In the Alvarado Hospital operating room, orthopedic surgeon and spine specialist Dr. John Finkenberg works millimeter by millimeter to perform delicate procedures. He takes the same meticulous approach in his home workshop, where he creates the plaster and clay models for his bronze sculptures.
Since opening his San Diego surgical practice 15 years ago, Dr. Finkenberg has become known for his expertise in spines — and bronze. One of his pieces, “The Art of Surgery II,” a life-size bronze of a surgeon’s hands, is on permanent home at the Johns Hopkins Orthopaedic Surgery Department in Baltimore.
Fortunately, San Diegans have the opportunity to see Dr. Finkenberg’s work much closer to home. A similar piece, “The Art of Surgery I” is on exhibit at the UCLA Department of Orthopaedics in Los Angeles. Dr. Finkenberg also has one of his bronze sculptures on display at his medical office on the Alvarado Hospital campus.

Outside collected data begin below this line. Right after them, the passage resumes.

-- ==== Sys2Proof/Laws/Step.lean ====
section
/-! SUPPORT. What one instruction, one ECALL, one W or M stage, one cycle and one step can do, each said once. -/

namespace Sys2Proof.Machine

/-- The Execute phase the pipelined engine runs is the one the atomic meaning finishes (70_reset_and_hazards.md R261). -/
theorem exec_executeInstr (i : Instr) (s : State) (h : i ≠ .ecall) :
    exec i s = finish
      (executeInstr s.cfg i
        (match i.src1 with | some r => s.reg r | none => 0) (match i.src2 with | some r => s.reg r | none => 0) s.pc)
      (i.destField.getD 0) s := by
  cases i <;> first
    | exact absurd rfl h
    | rfl

/-- Every instruction but ECALL is one shape of Execute, finished (40_execution_step.md R95, R98). -/
theorem exec_finish (i : Instr) (s : State) (h : i ≠ .ecall) : ∃ x rd, exec i s = finish x rd s :=
  ⟨_, _, exec_executeInstr i s h⟩

/-- Everything the effect of an ECALL can be (45_system.md R200): a hold; a stop; or a service that is done and whose
result is committed, with FINISHED for EXIT. -/
theorem ecallEffect_done {s t : State} {res : Word} (h : ecallEffect s = .done res t) :
    ∃ v u w, serviceOf s.cfg.sysno (s.reg s.cfg.sysNumReg) = some v ∧
      runService v (s.reg s.cfg.sysArgReg) s = .done res u ∧ commit s.cfg.sysResReg res u = .ok w ∧
      t = if v = .exit then { w with finished := true } else w := by
  unfold ecallEffect at h
  split at h
  · cases h
  · rename_i v hv
    split at h
    · cases h
    · cases h
    · rename_i r u hu
      unfold commitResult at h
      split at h
      · cases h
      · rename_i w hw
        cases h
        exact ⟨v, u, w, hv, hu, hw, rfl⟩

/-- An ECALL that stops keeps console output only of PRINT_STRING (60_exceptions.md R232). -/
theorem ecallEffect_stops {s : State} {e : StopReason} {out : List Byte} (h : ecallEffect s = .stops e out) :
    out = [] ∨ s.reg s.cfg.sysNumReg = s.cfg.sysno.printString := by
  unfold ecallEffect at h
  split at h
  · cases h; exact .inl rfl
  · rename_i v hv
    by_cases p : v = .printString
    · refine .inr ?_
      subst p
      unfold serviceOf at hv
      split at hv
      · cases hv
      · split at hv
        · cases hv
        · split at hv
          · assumption
          · repeat' (split at hv; · cases hv)
            cases hv
    · left
      split at h
      · cases h
      · rename_i e' out' hr
        cases h
        cases v <;> first
          | exact absurd rfl p
          | cases hr
          | (unfold runService serviceReadInt at hr; dsimp only at hr; split at hr <;> cases hr)
          | (unfold runService serviceReadChar at hr; dsimp only at hr; split at hr <;> cases hr)
          | (unfold runService serviceSbrk at hr; dsimp only at hr; split at hr <;> cases hr; rfl)
      · unfold commitResult keptOutput at h
        split at h
        · cases h; rw [if_neg p]
        · cases h

/-- Where an ECALL is done, the fields no service touches are as they were. -/
theorem ecallEffect_fields {s t : State} {res : Word} (h : ecallEffect s = .done res t) :
    t.cfg = s.cfg ∧ t.pc = s.pc ∧ t.stop = s.stop ∧ t.hold = s.hold ∧ t.icount = s.icount ∧ t.cycles = s.cycles ∧
      t.breakpoints = s.breakpoints ∧ t.resuming = s.resuming ∧
      t.fl = s.fl ∧ t.dl = s.dl ∧ t.el = s.el ∧ t.ml = s.ml ∧ t.wl = s.wl := by
  obtain ⟨v, u, w, -, hu, hw, rfl⟩ := ecallEffect_done h
  obtain ⟨u1, -, u3, u4, u5, -, u7, u8, u9, u10, u11, u12, u13, u14, u15⟩ := runService_done hu
  split <;>
    simp [commit_cfg hw, commit_pc hw, commit_stop hw, commit_hold hw, commit_icount hw, commit_cycles hw,
      commit_breakpoints hw, commit_resuming hw, commit_fl hw, commit_dl hw, commit_el hw, commit_ml hw, commit_wl hw,
      u1, u3, u4, u5, u7, u8, u9, u10, u11, u12, u13, u14, u15]

/-- Where an ECALL is done, memory is still in its canonical form. -/
theorem ecallEffect_wf {s t : State} {res : Word} (h : ecallEffect s = .done res t) (w : s.mem.wf s.cfg = true) :
    t.mem.wf t.cfg = true := by
  obtain ⟨v, u, x, -, hu, hx, rfl⟩ := ecallEffect_done h
  have k := commit_wf hx (runService_wf hu w)
  split <;> exact k

/-! ### The stages -/

@[simp] theorem decodeRecord_sub (w : InstWord) : (decodeRecord w).sub = decode w := rfl
@[simp] theorem decodeRecord_raw (w : InstWord) : (decodeRecord w).raw = w := rfl
@[simp] theorem recordOfWord_nothing : recordOfWord .nothing = true := rfl

/-- A decoded record is the record of its own word (30_encoding.md R82). -/
@[simp] theorem recordOfWord_decodeRecord (w : InstWord) : recordOfWord (decodeRecord w) = true := by
  unfold recordOfWord
  rw [decodeRecord_raw, decide_eq_true rfl, Bool.or_true]

/-- The record the D stage hands to E is NONE or its word's (70_reset_and_hazards.md R262). -/
theorem dStage_record (s : State) (mn wn : MemoryLatch) : recordOfWord (dStage s mn wn).en.d = true := by
  unfold dStage
  split
  · exact recordOfWord_nothing
  · split
    · exact recordOfWord_nothing
    · exact recordOfWord_decodeRecord _

/-- For a bubble and a tagged latch the E stage gives no result (70_reset_and_hazards.md R261). -/
theorem eStage_idle (c : Config) (e : ExecuteLatch) (h : e.valid = false ∨ e.exc ≠ none) :
    eStage c e = { mn := passExecute e, mispredict := false, corr := e.pc + 4 } := by
  unfold eStage
  rw [if_neg]
  rintro ⟨v, x⟩
  rcases h with h | h
  · rw [v] at h; cases h
  · exact h x

/-- For a valid untagged latch the E stage hands on what Execute gave (70_reset_and_hazards.md R261). -/
theorem eStage_active (c : Config) (e : ExecuteLatch) (v : e.valid = true) (x : e.exc = none) :
    (eStage c e).mn = latchExecuted (passExecute e) (executeDecoded c e.d.sub e.a e.b e.pc) := by
  unfold eStage
  rw [if_pos ⟨v, x⟩]

/-- The E stage hands its record on (70_reset_and_hazards.md R261). -/
@[simp] theorem eStage_record (c : Config) (e : ExecuteLatch) : (eStage c e).mn.d = e.d := by
  unfold eStage
  split
  · dsimp only
    generalize executeDecoded c e.d.sub e.a e.b e.pc = x
    cases x <;> rfl
  · rfl

/-- Where the W stage goes on, the fields it never writes are as they were. -/
theorem wStage_goesOn {s u : State} {ecall : Bool} (h : wStage s = .goesOn u ecall) :
    u.cfg = s.cfg ∧ u.stop = s.stop ∧ u.hold = s.hold ∧ u.cycles = s.cycles ∧ u.breakpoints = s.breakpoints ∧
      u.resuming = s.resuming ∧ u.fl = s.fl ∧ u.dl = s.dl ∧ u.el = s.el ∧ u.ml = s.ml ∧ u.wl = s.wl := by
  unfold wStage at h
  split at h
  · cases h; simp
  · split at h
    · cases h
    · split at h
      · split at h
        · cases h
        · cases h
        · rename_i t e
          obtain ⟨t1, t2, t3, t4, t5, t6, t7, t8, t9, t10, t11, t12, t13⟩ := ecallEffect_fields e
          split at h
          · cases h
          · cases h; simp [t1, t3, t4, t6, t7, t8, t9, t10, t11, t12, t13]
      · split at h
        · cases h; simp
        · split at h
          · cases h
          · rename_i hc
            cases h
            simp [commit_cfg hc, commit_stop hc, commit_hold hc, commit_cycles hc, commit_breakpoints hc,
              commit_resuming hc, commit_fl hc, commit_dl hc, commit_el hc, commit_ml hc, commit_wl hc]

/-- The W stage reports an ECALL exactly where a valid, untagged ECALL is in W. -/
theorem wStage_goesOn_ecall {s u : State} {ecall : Bool} (h : wStage s = .goesOn u ecall) :
    ecall = (s.wl.valid && s.wl.d.sub.isEcall) := by
  unfold wStage at h
  split at h
  · rename_i v; cases h; simp [v]
  · rename_i v
    split at h
    · cases h
    · split at h
      · rename_i d
        split at h
        · cases h
        · cases h
        · split at h
          · cases h
          · cases h; simp [d, v]
      · rename_i d
        split at h
        · cases h; simp [d]
        · split at h
          · cases h
          · cases h; simp [d]

/-- Where the M stage goes on, memory is as it was or a store wrote it, and only the value of the latch may change
(70_reset_and_hazards.md R260). -/
theorem mStage_ok {c : Config} {m : Memory} {l : MemoryLatch} {r : MResult} (h : mStage c m l = .ok r) :
    (r.mem = m ∨ ∃ k, memWrite c m l.addr (StoreKind.bytes k) l.sdata = .ok r.mem) ∧ ∃ v, r.wn = { l with value := v } := by
  unfold mStage at h
  split at h
  · split at h
    · split at h
      · cases h
      · cases h; exact ⟨.inl rfl, _, rfl⟩
    · split at h
      · rename_i k _
        split at h
        · cases h
        · rename_i hm; cases h; exact ⟨.inr ⟨k, hm⟩, l.value, rfl⟩
      · cases h; exact ⟨.inl rfl, l.value, rfl⟩
  · cases h; exact ⟨.inl rfl, l.value, rfl⟩

/-! ### A cycle and a step -/

/-- Everything a cycle can do: hold; stop or finish in W; stop in M; or tick. -/
theorem cycle_cases (s : State) :
    (wStage s = .holds ∧ cycle s = .next s.holdForInput) ∨
    (∃ e t, wStage s = .stops e t ∧ cycle s = .next ((t.raise e s.wl.pc).addCycles 1)) ∨
    (∃ t, wStage s = .finished t ∧ cycle s = .next (t.addCycles (1 + s.cfg.sysLat))) ∨
    (∃ t b e, wStage s = .goesOn t b ∧ mStage t.cfg t.mem t.ml = .error e ∧
      cycle s = .next ((t.raise e s.ml.pc).addCycles 1)) ∨
    (∃ t b r, wStage s = .goesOn t b ∧ mStage t.cfg t.mem t.ml = .ok r ∧ cycle s = .next (tick b r.wn (t.setMem r.mem))) := by
  unfold cycle
  cases h : wStage s with
  | holds => exact .inl ⟨rfl, rfl⟩
  | stops e t => exact .inr (.inl ⟨e, t, rfl, rfl⟩)
  | finished t => exact .inr (.inr (.inl ⟨t, rfl, rfl⟩))
  | goesOn t b =>
    cases hm : mStage t.cfg t.mem t.ml with
    | error e => exact .inr (.inr (.inr (.inl ⟨t, b, e, rfl, hm, by simp [hm]⟩)))
    | ok r => exact .inr (.inr (.inr (.inr ⟨t, b, r, rfl, hm, by simp [hm]⟩)))

/-- A step is performed where the machine runs, and else answers the same state, or the pause. -/
theorem step_cases (s : State) :
    (s.runs = true ∧ step s = afterStep (engineStep s)) ∨
    (s.runs = false ∧ (step s = .next s ∨ step s = .next s.pause)) := by
  unfold step stepOnce State.runs
  by_cases h1 : (s.ended || s.hold) = true
  · right
    rw [if_pos h1]
    refine ⟨?_, .inl rfl⟩
    rcases Bool.or_eq_true _ _ ▸ h1 with e | e <;> simp [e]
  · rw [if_neg h1]
    have h1' : s.ended = false ∧ s.hold = false := by simpa using h1
    by_cases h2 : (s.atCheckPoint && !s.resuming) = true
    · right
      rw [if_pos h2]
      exact ⟨by rw [h2]; simp, .inr rfl⟩
    · left
      rw [if_neg h2]
      have h2' : (s.atCheckPoint && !s.resuming) = false := by simpa using h2
      exact ⟨by rw [h2', h1'.1, h1'.2]; rfl, rfl⟩

/-- A pipelined cycle that ticks went through W and M (70_reset_and_hazards.md R258). -/
theorem ticks_cases {s t : State} (h : s.ticks t) :
    ∃ u b r, wStage s = .goesOn u b ∧ mStage u.cfg u.mem u.ml = .ok r ∧ t = (tick b r.wn (u.setMem r.mem)).endResume := by
  obtain ⟨hm, hr, hs, hh, he⟩ := h
  obtain ⟨_, hs'⟩ | ⟨hr', _⟩ := step_cases s
  · rw [hs] at hs'
    have hc : engineStep s = cycle s := by unfold engineStep; rw [hm]
    rw [hc] at hs'
    obtain ⟨_, e⟩ | ⟨e, u, _, e'⟩ | ⟨u, hw, e⟩ | ⟨u, b, e, _, _, e'⟩ | ⟨u, b, r, h1, h2, e⟩ := cycle_cases s
    · rw [e] at hs'; cases hs'; simp at hh
    · rw [e'] at hs'; cases hs'; simp [State.ended] at he
    · rw [e] at hs'
      cases hs'
      have : u.finished = true := by
        unfold wStage at hw
        split at hw
        · cases hw
        · split at hw
          · cases hw
          · split at hw
            · split at hw
              · cases hw
              · cases hw
              · split at hw
                · rename_i hf; cases hw; exact hf
                · cases hw
            · split at hw
              · cases hw
              · split at hw <;> cases hw
      simp [State.ended, this] at he
    · rw [e'] at hs'; cases hs'; simp [State.ended] at he
    · rw [e] at hs'; cases hs'; exact ⟨u, b, r, h1, h2, rfl⟩
  · rw [hr] at hr'; cases hr'

/-- The M latch a cycle that ticks leaves is what the E stage gave for the latch it started with. -/
theorem ticks_ml {s t : State} (h : s.ticks t) : t.ml = (eStage s.cfg s.el).mn := by
  obtain ⟨u, b, r, h1, h2, rfl⟩ := ticks_cases h
  obtain ⟨a1, -, -, -, -, -, -, -, a9, -, -⟩ := wStage_goesOn h1
  show (eStage u.cfg u.el).mn = _
  rw [a1, a9]

/-- The state before the E, D and F stages of a cycle that ticks has the latches, the configuration and the status of its
start. -/
theorem ticks_before {s u : State} {b : Bool} (m : Memory) (h : wStage s = .goesOn u b) :
    let v := u.setMem m
    v.cfg = s.cfg ∧ v.fl = s.fl ∧ v.dl = s.dl ∧ v.el = s.el ∧ v.ml = s.ml ∧ v.wl = s.wl ∧ v.cycles = s.cycles := by
  obtain ⟨a1, -, -, a4, -, -, a7, a8, a9, a10, a11⟩ := wStage_goesOn h
  simp [a1, a4, a7, a8, a9, a10, a11]

end Sys2Proof.Machine
end

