-- ==== Sys2Proof/Tests/Slice0.lean ====
section
/-! SUPPORT. The model's own tests. Expected values come from the spec: the encodings of 30_encoding.md R72-R80, the
examples of the instruction rules, and 95_test_vectors.md. After them, the witnesses of the hypotheses of every statement
of Certificates/Slice0/Obligations.lean. -/

namespace Sys2Proof.Tests

open Sys2Proof Sys2Proof.Machine

/-! ### WellFormed: one ill-formed term for each check -/

/-- An odd branch offset (30_encoding.md R75). -/
theorem test_illformed_branch : (Instr.beq 1 2 5).WellFormed = false := by decide
theorem test_illformed_bne : (Instr.bne 1 2 1).WellFormed = false := by decide
theorem test_illformed_blt : (Instr.blt 1 2 3).WellFormed = false := by decide
theorem test_illformed_bge : (Instr.bge 1 2 0x1FFF).WellFormed = false := by decide
theorem test_illformed_bltu : (Instr.bltu 1 2 7).WellFormed = false := by decide
theorem test_illformed_bgeu : (Instr.bgeu 1 2 9).WellFormed = false := by decide
/-- An odd JAL offset (R77). -/
theorem test_illformed_jal : (Instr.jal 1 0x1FFFFF).WellFormed = false := by decide
/-- Bit 30 of the word set in a logical right shift, or clear in an arithmetic one (R80). -/
theorem test_illformed_srli : (Instr.srli 1 2 0x400).WellFormed = false := by decide
theorem test_illformed_srliw : (Instr.srliw 1 2 0x41F).WellFormed = false := by decide
theorem test_illformed_srai : (Instr.srai 1 2 0x3F).WellFormed = false := by decide
theorem test_illformed_sraiw : (Instr.sraiw 1 2 0x01F).WellFormed = false := by decide
/-- Well-formed at the ends of the ranges (R75, R77). -/
theorem test_wellformed_ends : (Instr.beq 31 0 0x1000).WellFormed = true ∧ (Instr.jal 31 0x100000).WellFormed = true ∧
    (Instr.srai 0 31 0x7FF).WellFormed = true ∧ (Instr.srli 0 31 0xBFF).WellFormed = true := by decide

/-! ### Decoding: one word for each constructor, written out from the formats (R72-R77) and the field values of R80 -/

theorem test_decode_upper :
    decode 0b10000010001101000101_01010_0110111#32 = .instr (.lui 10 0x82345) ∧
    decode 0b10000011010001010110_10001_0010111#32 = .instr (.auipc 17 0x83456) := by decide

theorem test_decode_op_imm :
    decode 0b111101000110_00110_000_11000_0010011#32 = .instr (.addi 24 6 0xf46) ∧
    decode 0b000001010101_10001_010_11111_0010011#32 = .instr (.slti 31 17 0x55) ∧
    decode 0b000101100100_11100_011_00110_0010011#32 = .instr (.sltiu 6 28 0x164) ∧
    decode 0b001001110011_00111_100_01101_0010011#32 = .instr (.xori 13 7 0x273) ∧
    decode 0b001110000010_10010_110_10100_0010011#32 = .instr (.ori 20 18 0x382) ∧
    decode 0b010010010001_11101_111_11011_0010011#32 = .instr (.andi 27 29 0x491) ∧
    decode 0b010110100000_01000_001_00010_0010011#32 = .instr (.slli 2 8 0x5a0) ∧
    decode 0b001010101111_10011_101_01001_0010011#32 = .instr (.srli 9 19 0x2af) ∧
    decode 0b011110111110_11110_101_10000_0010011#32 = .instr (.srai 16 30 0x7be) := by decide

theorem test_decode_op :
    decode 0b0000000_00101_01001_000_10111_0110011#32 = .instr (.add 23 9 5) ∧
    decode 0b0100000_10010_10100_000_11110_0110011#32 = .instr (.sub 30 20 18) ∧
    decode 0b0000000_11111_11111_001_00101_0110011#32 = .instr (.sll 5 31 31) ∧
    decode 0b0000000_01100_01010_010_01100_0110011#32 = .instr (.slt 12 10 12) ∧
    decode 0b0000000_11001_10101_011_10011_0110011#32 = .instr (.sltu 19 21 25) ∧
    decode 0b0000000_00110_00000_100_11010_0110011#32 = .instr (.xor 26 0 6) ∧
    decode 0b0000000_10011_01011_101_00001_0110011#32 = .instr (.srl 1 11 19) ∧
    decode 0b0100000_00000_10110_101_01000_0110011#32 = .instr (.sra 8 22 0) ∧
    decode 0b0000000_01101_00001_110_01111_0110011#32 = .instr (.or 15 1 13) ∧
    decode 0b0000000_11010_01100_111_10110_0110011#32 = .instr (.and 22 12 26) := by decide

theorem test_decode_op_imm_32 :
    decode 0b001101100011_10111_000_11101_0011011#32 = .instr (.addiw 29 23 0x363) ∧
    decode 0b010001110010_00010_001_00100_0011011#32 = .instr (.slliw 4 2 0x472) ∧
    decode 0b000110000001_01101_101_01011_0011011#32 = .instr (.srliw 11 13 0x181) ∧
    decode 0b011010010000_11000_101_10010_0011011#32 = .instr (.sraiw 18 24 0x690) := by decide

theorem test_decode_op_32 :
    decode 0b0000000_11011_00011_000_11001_0111011#32 = .instr (.addw 25 3 27) ∧
    decode 0b0100000_01000_01110_000_00000_0111011#32 = .instr (.subw 0 14 8) ∧
    decode 0b0000000_10101_11001_001_00111_0111011#32 = .instr (.sllw 7 25 21) ∧
    decode 0b0000000_00010_00100_101_01110_0111011#32 = .instr (.srlw 14 4 2) ∧
    decode 0b0100000_01111_01111_101_10101_0111011#32 = .instr (.sraw 21 15 15) := by decide

theorem test_decode_muldiv :
    decode 0b0000001_11100_11010_000_11100_0110011#32 = .instr (.mul 28 26 28) ∧
    decode 0b0000001_01001_00101_001_00011_0110011#32 = .instr (.mulh 3 5 9) ∧
    decode 0b0000001_10110_10000_010_01010_0110011#32 = .instr (.mulhsu 10 16 22) ∧
    decode 0b0000001_00011_11011_011_10001_0110011#32 = .instr (.mulhu 17 27 3) ∧
    decode 0b0000001_10000_00110_100_11000_0110011#32 = .instr (.div 24 6 16) ∧
    decode 0b0000001_11101_10001_101_11111_0110011#32 = .instr (.divu 31 17 29) ∧
    decode 0b0000001_01010_11100_110_00110_0110011#32 = .instr (.rem 6 28 10) ∧
    decode 0b0000001_10111_00111_111_01101_0110011#32 = .instr (.remu 13 7 23) := by decide

theorem test_decode_muldiv_32 :
    decode 0b0000001_00100_10010_000_10100_0111011#32 = .instr (.mulw 20 18 4) ∧
    decode 0b0000001_10001_11101_100_11011_0111011#32 = .instr (.divw 27 29 17) ∧
    decode 0b0000001_11110_01000_101_00010_0111011#32 = .instr (.divuw 2 8 30) ∧
    decode 0b0000001_01011_10011_110_01001_0111011#32 = .instr (.remw 9 19 11) ∧
    decode 0b0000001_11000_11110_111_10000_0111011#32 = .instr (.remuw 16 30 24) := by decide

theorem test_decode_loads :
    decode 0b101010101101_01001_000_10111_0000011#32 = .instr (.lb 23 9 0xaad) ∧
    decode 0b101110111100_10100_001_11110_0000011#32 = .instr (.lh 30 20 0xbbc) ∧
    decode 0b110011001011_11111_010_00101_0000011#32 = .instr (.lw 5 31 0xccb) ∧
    decode 0b110111011010_01010_011_01100_0000011#32 = .instr (.ld 12 10 0xdda) ∧
    decode 0b111011101001_10101_100_10011_0000011#32 = .instr (.lbu 19 21 0xee9) ∧
    decode 0b111111111000_00000_101_11010_0000011#32 = .instr (.lhu 26 0 0xff8) ∧
    decode 0b000100000111_01011_110_00001_0000011#32 = .instr (.lwu 1 11 0x107) := by decide

theorem test_decode_stores :
    decode 0b1110100_00000_10110_000_00001_0100011#32 = .instr (.sb 22 0 0xe81) ∧
    decode 0b1110111_01101_00001_001_00010_0100011#32 = .instr (.sh 1 13 0xee2) ∧
    decode 0b1111010_11010_01100_010_00011_0100011#32 = .instr (.sw 12 26 0xf43) ∧
    decode 0b1111101_00111_10111_011_00100_0100011#32 = .instr (.sd 23 7 0xfa4) := by decide

theorem test_decode_jumps :
    decode 0b1_0000000001_1_11001000_00100_1101111#32 = .instr (.jal 4 (-227326)) ∧
    decode 0b011101100001_01101_000_01011_1100111#32 = .instr (.jalr 11 13 0x761) := by decide

theorem test_decode_branches :
    decode 0b1_101000_01110_11000_000_0100_1_1100011#32 = .instr (.beq 24 14 (15624)) ∧
    decode 0b1_110001_11011_00011_001_1111_1_1100011#32 = .instr (.bne 3 27 (15934)) ∧
    decode 0b1_111011_01000_01110_100_1010_1_1100011#32 = .instr (.blt 14 8 (16244)) ∧
    decode 0b0_000101_10101_11001_101_0101_0_1100011#32 = .instr (.bge 25 21 (16554)) ∧
    decode 0b0_001111_00010_00100_110_0000_0_1100011#32 = .instr (.bltu 4 2 (16864)) ∧
    decode 0b0_011000_01111_01111_111_1011_0_1100011#32 = .instr (.bgeu 15 15 (17174)) := by decide

theorem test_decode_system : decode 0b000000000000_00000_000_00000_1110011#32 = .instr .ecall ∧
    decode 0b000000000001_00000_000_00000_1110011#32 = .instr .ebreak := by decide

/-- 95_test_vectors.md: CSRRW, MRET, FENCE, an AMO, a reserved funct3 of each opcode, and the all-zero word. -/
theorem test_decode_unimplemented :
    decode 0x30051073#32 = .unimplemented ∧ decode 0x30200073#32 = .unimplemented ∧
    decode 0x0000000F#32 = .unimplemented ∧ decode 0x00B5252F#32 = .unimplemented ∧
    decode 0b000000000000_00001_111_00010_0000011#32 = .unimplemented ∧
    decode 0b0000000_00001_00001_100_00010_0100011#32 = .unimplemented ∧
    decode 0b0000000_00001_00001_010_00010_1100011#32 = .unimplemented ∧
    decode 0b000000000000_00001_001_00010_1100111#32 = .unimplemented ∧
    decode 0b0100000_00001_00001_001_00010_0110011#32 = .unimplemented ∧
    decode 0b0000001_00001_00001_001_00010_0111011#32 = .unimplemented ∧ decode 0#32 = .unimplemented := by decide

/-- 30_encoding.md R88: a shift-immediate whose unchecked bits are set is still the shift. -/
theorem test_decode_reserved_shift : decode 0b111011_000001_00101_001_00110_0010011#32 = .instr (.slli 6 5 0xEC1) ∧
    decode 0b0000001_00000_00101_101_00110_0011011#32 = .instr (.srliw 6 5 0x020) := by decide

/-- The record of R82: the register fields come from their positions, the immediate from the format. -/
theorem test_record : (decodeRecord 0xFFF28313#32).imm = 0xFFFFFFFFFFFFFFFF#64 ∧ (decodeRecord 0xFFF28313#32).rd = 6 ∧
    (decodeRecord 0xFFF28313#32).rs2 = 31 ∧ (decodeRecord 0#32).fmt = .r := by decide

/-- Bytes of a word, little end first (20_memory.md R44). -/
theorem test_decode_bytes : decodeBytes [0x13, 0x83, 0xF2, 0xFF, 0xAA] = some (.instr (.addi 6 5 0xFFF), [0xAA]) ∧
    decodeBytes [0x13, 0x83, 0xF2] = none := by decide
theorem test_decode_table_word : decodeTableWord 32 0x00000073 = some .ecall ∧ decodeTableWord 32 0 = none := by decide

/-- The 64 rows are those of 64 different mnemonics. -/
theorem test_rows : tableRows.length = 64 ∧ (tableRows.map (·.pattern)).Nodup := by decide

/-! ### States of one step -/

/-- A code page at 0x1000 and a writable data page at 0x2000. -/
def pages2 : List Page := [{ base := 0x1000, writable := false, executable := true, fill := .zero },
  { base := 0x2000, writable := true, executable := false, fill := .zero }]

/-- The default launch with those pages, these bytes and these registers; the pc is 0x1000. -/
def at2 (rs : List (Reg × Word)) (cells : List Host.Cell) : State :=
  rs.foldl (fun s r => s.setReg r.1 r.2)
    (State.initial Config.default { pages := pages2, cells := cells } [] (Vector.replicate 32 0))

/-- The same with another configuration. -/
def with2 (c : Config) (rs : List (Reg × Word)) (cells : List Host.Cell) : State := { at2 rs cells with cfg := c }

/-- The state an outcome leaves, `s` where it is no next state. -/
def nextOr (s : State) : StepOutcome → State
  | .next t => t
  | .fault _ => s
  | .refused _ => s

/-- The state an instruction leaves. -/
def after (i : Instr) (s : State) : State := nextOr s (exec i s)

/-- The reason of the stop an instruction leaves. -/
def stopAfter (i : Instr) (s : State) : Option StopReason := (after i s).stop.map (·.reason)

/-- The state a step leaves. -/
def stepped (s : State) : State := nextOr s (step s)

/-- What byte an address of the state holds. -/
def byteOf (s : State) (a : Nat) : Option Byte := byteAt s.cfg s.mem a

Surgeon’s Bronze Sculptures Imitate Life
Dr. Finkenberg received his medical education and training at UCLA. Additionally, he completed a fellowship in spine surgery at Johns Hopkins University. But when it comes to sculpture, Dr. Finkenberg is completely self taught.
He became interested in sculpture about 15 years ago, when one of his children took an art class. The teacher used alginate, a seaweed-based compound, to demonstrate how to make life-size plastic casts of various body parts. Fascinated, Dr. Finkenberg began experimenting with alginate on his own. He was particularly interested in hands, and in how surgeons use them during surgery. He didn’t have to look far to find a hand model — himself.
“My hand sculptures are meant to show actual positions during surgery,” Dr. Finkenberg said. “I already know what those positions are.”
Each alginate impression takes about 15 minutes to harden. Then, plaster is poured into the alginate mold. After the plaster has dried, the alginate is peeled away.
While the alginate faithfully reproduces every wrinkle, vein and pore, the process is far from perfect. There are usually cracks in the plaster. Whole sections may even be missing.
That’s where Dr. Finkenberg’s artistry and medical training come in.
“As a surgeon, I really understand what lies beneath the skin,” he said. “The mold may produce only half or three-quarters of the figure, but it gives me something with which to start working.”
In addition to his life-size hand sculptures, Dr. Finkenberg sculpts full-body figures measuring 12 inches or less. Other sculptors have asked him why he works on such a small scale. Dr. Finkenberg said he enjoys the detailed work and bringing each piece to perfection.
Dr. Finkenberg works on his art as his schedule permits, usually in short, 10- or 15-minute segments. It typically takes him more than a year to complete the model for each figure.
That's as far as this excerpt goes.